27km: Doraemon is behind me again, but I can't possibly run any faster than this. I tried. Ran ahead of him for tens of meters and I would fall back to normal pace and he would pass. Not just Doraemon though. I am losing count of how many have passed me.

28km: Good morning milady, can you help me with some of that muscle spray please, on both legs? Wow that was refreshing! Thank you very much.

29km: God damn, some of that spray got onto my crotch. My balls are freezing. I sure hope they don't fall off.

30km: Got tension on the thighs. I got this. I got this. I trained for this. The app announces I have 12km left. Took me a while to calculate that I have run for 30km. Math is super hard.

32km: I have never run this far in one go. From here on, it's uncharged territory. Squats, I need to do a few squats, it stretches my thighs a bit so they are functional again.

33km: The tensions have turned into cramps. Squat. Run for a couple of hundred meters. Cramp. Squat. Rinse and repeat. It hurts so much.

34km: Arrggg I fought, but I can't run any more. My thighs got cramps. My ankles hurt from all these stomping. And the soles of my feet too, for pretty much the same reason. Worst of all, my brain seems to go blank, this is stupid, what I am even doing. I have to walk now.

35km: I have run a few short dashes, a couple of hundred meters each. One of the attempts locked my legs, almost landed my face on asphalt. The cramps are still going strong. Someone just handed me a big chunk of ice. It freezes my hands. Dude, what I am supposed to do with this? My balls are gone and that's bad enough. Here, tree, your daily ration in a solid form.

36km: Here is the plan, I gonna run between one crossroad to the next, then walk till the next crossroad. I still get cramps whenever the 2 crossroads a bit farther apart, but at least my mind has come back. The sunlight is roasting me. I miss you, sunshine.

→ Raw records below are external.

-- ==== Sys2Proof/Tests/Slice0.lean ====
section
/-! SUPPORT. The model's own tests. Expected results are those of spec/95_test_vectors.md (the vector's id stands in the
docstring) or of the rule named; none is the model's own answer. Last come the witnesses: for each obligation with
hypotheses, concrete states and operands that meet them, clause by clause. -/

namespace Sys2Proof.Tests

open Sys2Proof.Machine

/-! ## Helpers -/

/-- The test configuration of spec/95_test_vectors.md section 0. -/
def testCfg : CfgRecord where
  STAGES := .MA_DEADBAND
  K := 8
  THRESH := 5
  WARMUP := .PREFILL
  CAL_POLICY := .EXPANDING
  CAL_INIT := .UNSET
  D := 4
  ROUNDING := .HALF_AWAY
  N := 32
  GATE_EN := true
  MIN_SPEED_NUM := 1
  MIN_SPEED_DEN := 10
  CHORD_GP := [1, 7, 10]
  CHORD_KB := [2, 7, 10]
  CHORD_CAL := [3, 7, 10]
  KEYCODE := [4, 5, 6, 7, 8, 9, 10, 11, 12, 13, 14]

/-- The reset state right after CONFIGURE with a record. -/
def configured (c : CfgRecord) : State := State.reset.accept c

/-- A set range with a valid previous byte. -/
def ranged (lo hi : Sample) (prev : Byte) : CalRegs :=
  { c_set := true, c_min := lo, c_max := hi, c_prev := prev, c_prev_valid := true }

/-- The filter after `FILTER 500` from reset: vector F1's end state. -/
def filter500 : FilterRegs :=
  { f_buf := [500, 500, 500, 500, 500, 500, 500, 500], f_cur := 0, f_sum := 4000, f_seeded := true, f_stable := 500 }

/-- An outcome is a next state that passes a check. -/
def goesOn (o : Host.Outcome State Fault Refusal) (check : State → Bool) : Bool :=
  match o with
  | .next t => check t
  | .fault _ => false
  | .refused _ => false

/-- An outcome is the refusal named. -/
def refusedWith (o : Host.Outcome State Fault Refusal) (why : Refusal) : Bool :=
  match o with
  | .next _ => false
  | .fault _ => false
  | .refused r => r == why

/-- The last event's output. -/
def drove (t : State) (output : Output) : Bool := t.trace.getLast?.map Event.output == some output

/-- A word issued to a state, with the test record beside it. -/
def issued (s : State) (w : CommandWord) : State := { s with inbox := [⟨w, testCfg⟩] }

/-! ## Well-formedness: an ill-formed term for each check -/

/-- R90: `outmin ≤ outmax`. -/
theorem test_wf_calMap_reversed : (Instr.calMap 500 300 200).wellFormed = false := by decide

/-- R90: an angle below 360. -/
theorem test_wf_velPush_angle : (Instr.velPush 360 1).wellFormed = false := by decide

/-- The test record is legal, and so are the ends of R21's ranges. -/
theorem test_wf_configure_legal :
    [testCfg, { testCfg with K := 1, THRESH := 4095, D := 127, N := 2 },
      { testCfg with K := 255, THRESH := 0, D := 0, N := 64, CAL_INIT := .PRESET 4095 4095 },
      { testCfg with MIN_SPEED_NUM := 4294967295, MIN_SPEED_DEN := 4294967295, CAL_INIT := .PRESET 0 4095 }].all
      (fun r => (Instr.configure r).wellFormed) = true := by decide

/-- R21: K. -/
theorem test_wf_configure_K :
    [{ testCfg with K := 0 }, { testCfg with K := 256 }].all (fun r => !(Instr.configure r).wellFormed) = true := by
  decide

/-- R21: THRESH. -/
theorem test_wf_configure_THRESH : (Instr.configure { testCfg with THRESH := 4096 }).wellFormed = false := by decide

/-- R21: CAL_INIT. -/
theorem test_wf_configure_CAL_INIT :
    [{ testCfg with CAL_INIT := .PRESET 2 1 }, { testCfg with CAL_INIT := .PRESET 0 4096 }].all
      (fun r => !(Instr.configure r).wellFormed) = true := by decide

/-- R21: D. -/
theorem test_wf_configure_D : (Instr.configure { testCfg with D := 128 }).wellFormed = false := by decide

/-- R21: N. -/
theorem test_wf_configure_N :
    [{ testCfg with N := 1 }, { testCfg with N := 65 }].all (fun r => !(Instr.configure r).wellFormed) = true := by
  decide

41km: Fuck no! My legs gave up on me. Completely. I get cramps just from walking. No amount of squat seems to help. I can hear the crowd from here, so fucking close.

42km: My legs are at the stage where any excessive movement would give my cramps. The last 200 meters, the finish line is finally here. Here goes nothing. The legs don't seem to be mine, I move them like two sticks. I run. I cross the line. I get a high five. A girl put this medal around my neck. Heck, I can' even recall what she looks like. But she was wearing a Bà Ba, that was a nice touch. Under normal condition, I would have appreciated the outfit, but right now I am having a strong urge to vomit my guts out.

---
(1) This is probably the first sign that I didn't manage my energy level well. Too cocky. But again, I aimed for sub-5, so...
(2) I conveniently forgot the fact that 42k started 30 min in advance. But we also had a longer route since the beginning. All else being equal, I was running the first half between 2:10-2:20.
(3) It didn't. It lasted for 3.5km. Running on familiar route made me feel like it was shorter.
(4) I talked to a friend about this. Pro tip is to just pee on yourself. In a race, you probably consume enough water that your pee is transparent anyway. My shorts were white, so it didn't help much with the level of confidence. Best to do this at a water station where they usually put big bucket of water for quick shower.